== RECORDS

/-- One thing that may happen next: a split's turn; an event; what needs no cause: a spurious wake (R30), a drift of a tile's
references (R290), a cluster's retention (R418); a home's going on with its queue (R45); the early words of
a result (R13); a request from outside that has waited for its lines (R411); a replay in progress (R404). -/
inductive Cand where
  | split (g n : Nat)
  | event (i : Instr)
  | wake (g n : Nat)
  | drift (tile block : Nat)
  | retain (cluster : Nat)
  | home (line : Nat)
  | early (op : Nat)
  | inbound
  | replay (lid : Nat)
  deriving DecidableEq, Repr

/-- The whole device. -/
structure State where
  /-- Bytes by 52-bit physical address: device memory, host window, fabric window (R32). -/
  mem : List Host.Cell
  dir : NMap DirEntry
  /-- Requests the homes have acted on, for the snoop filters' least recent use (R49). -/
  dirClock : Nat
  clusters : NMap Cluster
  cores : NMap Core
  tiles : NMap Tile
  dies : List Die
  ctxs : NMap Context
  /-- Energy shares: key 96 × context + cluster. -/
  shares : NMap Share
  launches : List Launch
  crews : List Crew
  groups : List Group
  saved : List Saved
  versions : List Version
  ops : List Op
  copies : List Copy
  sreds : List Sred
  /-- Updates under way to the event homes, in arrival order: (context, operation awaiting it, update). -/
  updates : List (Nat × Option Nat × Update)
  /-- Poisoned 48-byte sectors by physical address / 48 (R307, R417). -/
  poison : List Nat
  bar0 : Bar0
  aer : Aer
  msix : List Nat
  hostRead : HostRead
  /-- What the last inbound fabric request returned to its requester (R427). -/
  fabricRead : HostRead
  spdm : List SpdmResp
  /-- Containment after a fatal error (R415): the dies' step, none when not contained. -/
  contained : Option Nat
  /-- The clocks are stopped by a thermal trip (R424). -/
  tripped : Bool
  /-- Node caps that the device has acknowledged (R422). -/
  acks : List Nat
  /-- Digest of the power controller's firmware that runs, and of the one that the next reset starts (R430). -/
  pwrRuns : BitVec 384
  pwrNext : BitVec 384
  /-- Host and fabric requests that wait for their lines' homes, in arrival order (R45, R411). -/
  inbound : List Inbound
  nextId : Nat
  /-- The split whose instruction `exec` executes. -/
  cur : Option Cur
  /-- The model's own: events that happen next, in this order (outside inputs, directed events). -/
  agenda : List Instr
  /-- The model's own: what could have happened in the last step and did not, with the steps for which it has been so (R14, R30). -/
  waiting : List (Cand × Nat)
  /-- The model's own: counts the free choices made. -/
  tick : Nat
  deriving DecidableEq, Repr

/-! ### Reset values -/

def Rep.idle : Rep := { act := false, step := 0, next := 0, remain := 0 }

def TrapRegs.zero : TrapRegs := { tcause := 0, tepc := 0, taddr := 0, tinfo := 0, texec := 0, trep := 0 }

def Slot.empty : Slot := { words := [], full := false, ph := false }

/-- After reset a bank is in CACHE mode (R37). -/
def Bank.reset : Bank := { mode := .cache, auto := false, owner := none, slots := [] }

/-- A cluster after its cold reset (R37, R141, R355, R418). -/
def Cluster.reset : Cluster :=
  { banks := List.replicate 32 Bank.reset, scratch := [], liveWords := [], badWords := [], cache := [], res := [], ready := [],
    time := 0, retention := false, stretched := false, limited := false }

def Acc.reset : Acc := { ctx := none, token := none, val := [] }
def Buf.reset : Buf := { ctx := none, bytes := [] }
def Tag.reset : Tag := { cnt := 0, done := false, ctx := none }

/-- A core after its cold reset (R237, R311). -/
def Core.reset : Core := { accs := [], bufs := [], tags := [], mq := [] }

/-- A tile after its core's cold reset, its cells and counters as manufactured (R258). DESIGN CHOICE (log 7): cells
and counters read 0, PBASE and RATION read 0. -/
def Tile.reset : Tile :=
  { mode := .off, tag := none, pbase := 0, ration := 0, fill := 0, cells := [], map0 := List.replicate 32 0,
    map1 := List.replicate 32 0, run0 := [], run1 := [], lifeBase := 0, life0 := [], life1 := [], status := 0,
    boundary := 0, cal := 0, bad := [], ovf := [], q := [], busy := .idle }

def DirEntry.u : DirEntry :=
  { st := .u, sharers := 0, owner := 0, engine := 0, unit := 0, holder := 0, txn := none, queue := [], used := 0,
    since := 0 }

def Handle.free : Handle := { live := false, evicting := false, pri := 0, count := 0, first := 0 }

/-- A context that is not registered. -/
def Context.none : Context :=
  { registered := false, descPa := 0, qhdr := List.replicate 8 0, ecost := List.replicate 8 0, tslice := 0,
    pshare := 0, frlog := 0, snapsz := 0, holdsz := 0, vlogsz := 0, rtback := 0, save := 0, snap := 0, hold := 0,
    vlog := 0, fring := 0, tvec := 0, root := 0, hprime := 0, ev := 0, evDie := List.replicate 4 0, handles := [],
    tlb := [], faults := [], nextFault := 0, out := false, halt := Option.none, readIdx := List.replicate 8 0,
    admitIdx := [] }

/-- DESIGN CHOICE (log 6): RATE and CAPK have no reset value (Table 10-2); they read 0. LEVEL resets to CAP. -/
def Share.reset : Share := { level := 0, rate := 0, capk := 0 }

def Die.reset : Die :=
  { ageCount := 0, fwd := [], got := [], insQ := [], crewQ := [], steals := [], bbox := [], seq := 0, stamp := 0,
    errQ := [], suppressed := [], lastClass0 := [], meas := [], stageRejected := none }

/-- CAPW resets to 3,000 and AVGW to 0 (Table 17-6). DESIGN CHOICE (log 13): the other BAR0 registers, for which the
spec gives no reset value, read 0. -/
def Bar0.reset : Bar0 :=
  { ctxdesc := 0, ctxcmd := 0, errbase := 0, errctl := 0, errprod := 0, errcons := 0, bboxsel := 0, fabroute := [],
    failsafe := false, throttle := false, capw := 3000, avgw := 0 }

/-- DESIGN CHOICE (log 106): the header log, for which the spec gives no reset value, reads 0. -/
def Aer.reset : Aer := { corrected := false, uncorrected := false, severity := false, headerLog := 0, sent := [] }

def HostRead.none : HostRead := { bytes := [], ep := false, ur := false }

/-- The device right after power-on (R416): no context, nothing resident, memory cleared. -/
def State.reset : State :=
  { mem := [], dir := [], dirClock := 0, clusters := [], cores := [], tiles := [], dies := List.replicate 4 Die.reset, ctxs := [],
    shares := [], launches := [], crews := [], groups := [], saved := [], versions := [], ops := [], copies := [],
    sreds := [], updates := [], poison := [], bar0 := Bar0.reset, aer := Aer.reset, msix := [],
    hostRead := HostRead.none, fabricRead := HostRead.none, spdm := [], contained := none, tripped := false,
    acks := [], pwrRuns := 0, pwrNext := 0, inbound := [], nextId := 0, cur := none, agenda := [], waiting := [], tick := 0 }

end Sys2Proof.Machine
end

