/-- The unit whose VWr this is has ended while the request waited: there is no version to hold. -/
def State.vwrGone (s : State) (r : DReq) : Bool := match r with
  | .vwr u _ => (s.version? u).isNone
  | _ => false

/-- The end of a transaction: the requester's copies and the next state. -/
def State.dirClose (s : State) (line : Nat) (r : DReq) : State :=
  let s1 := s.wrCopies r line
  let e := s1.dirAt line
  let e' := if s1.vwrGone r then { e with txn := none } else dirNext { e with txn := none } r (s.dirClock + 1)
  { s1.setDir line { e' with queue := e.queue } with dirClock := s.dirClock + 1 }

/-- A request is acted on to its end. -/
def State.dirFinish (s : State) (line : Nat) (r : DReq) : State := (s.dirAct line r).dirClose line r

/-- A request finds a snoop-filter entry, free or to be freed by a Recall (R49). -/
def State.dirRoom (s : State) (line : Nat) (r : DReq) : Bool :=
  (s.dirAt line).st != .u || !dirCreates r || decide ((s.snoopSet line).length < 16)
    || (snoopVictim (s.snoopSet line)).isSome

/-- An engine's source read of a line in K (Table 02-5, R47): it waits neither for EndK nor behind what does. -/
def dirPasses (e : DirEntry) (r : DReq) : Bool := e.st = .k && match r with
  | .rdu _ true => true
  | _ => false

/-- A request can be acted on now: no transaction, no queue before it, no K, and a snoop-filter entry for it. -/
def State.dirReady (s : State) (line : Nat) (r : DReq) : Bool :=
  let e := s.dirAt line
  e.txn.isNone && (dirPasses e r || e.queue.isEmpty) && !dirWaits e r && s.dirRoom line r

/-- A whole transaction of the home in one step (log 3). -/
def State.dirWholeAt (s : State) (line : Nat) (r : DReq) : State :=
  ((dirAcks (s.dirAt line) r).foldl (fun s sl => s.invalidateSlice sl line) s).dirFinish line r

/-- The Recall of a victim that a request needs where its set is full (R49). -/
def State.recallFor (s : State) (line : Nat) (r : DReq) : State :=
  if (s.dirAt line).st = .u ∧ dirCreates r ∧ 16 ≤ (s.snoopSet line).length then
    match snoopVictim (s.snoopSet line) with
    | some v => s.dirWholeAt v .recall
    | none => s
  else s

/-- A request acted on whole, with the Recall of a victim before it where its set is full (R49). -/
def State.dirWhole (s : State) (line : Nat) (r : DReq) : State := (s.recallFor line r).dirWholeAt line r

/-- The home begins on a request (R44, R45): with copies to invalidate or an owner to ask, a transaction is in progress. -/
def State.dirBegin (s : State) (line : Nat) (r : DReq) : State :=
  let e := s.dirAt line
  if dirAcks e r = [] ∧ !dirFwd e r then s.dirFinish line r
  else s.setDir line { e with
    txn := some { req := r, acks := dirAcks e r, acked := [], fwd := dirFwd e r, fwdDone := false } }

====

WHAT IS NEEDED: Which lines above run from the one containing "(R14, R30). -/" to the one containing "def TrapRegs.zero : TrapRegs"? Give them again exactly, both ends included.

PROBLEM SOLUTION:
  /-- The model's own: what could have happened in the last step and did not, with the steps for which it has been so (R14, R30). -/
  waiting : List (Cand × Nat)
  /-- The model's own: counts the free choices made. -/
  tick : Nat
  deriving DecidableEq, Repr

/-! ### Reset values -/

def Rep.idle : Rep := { act := false, step := 0, next := 0, remain := 0 }

def TrapRegs.zero : TrapRegs := { tcause := 0, tepc := 0, taddr := 0, tinfo := 0, texec := 0, trep := 0 }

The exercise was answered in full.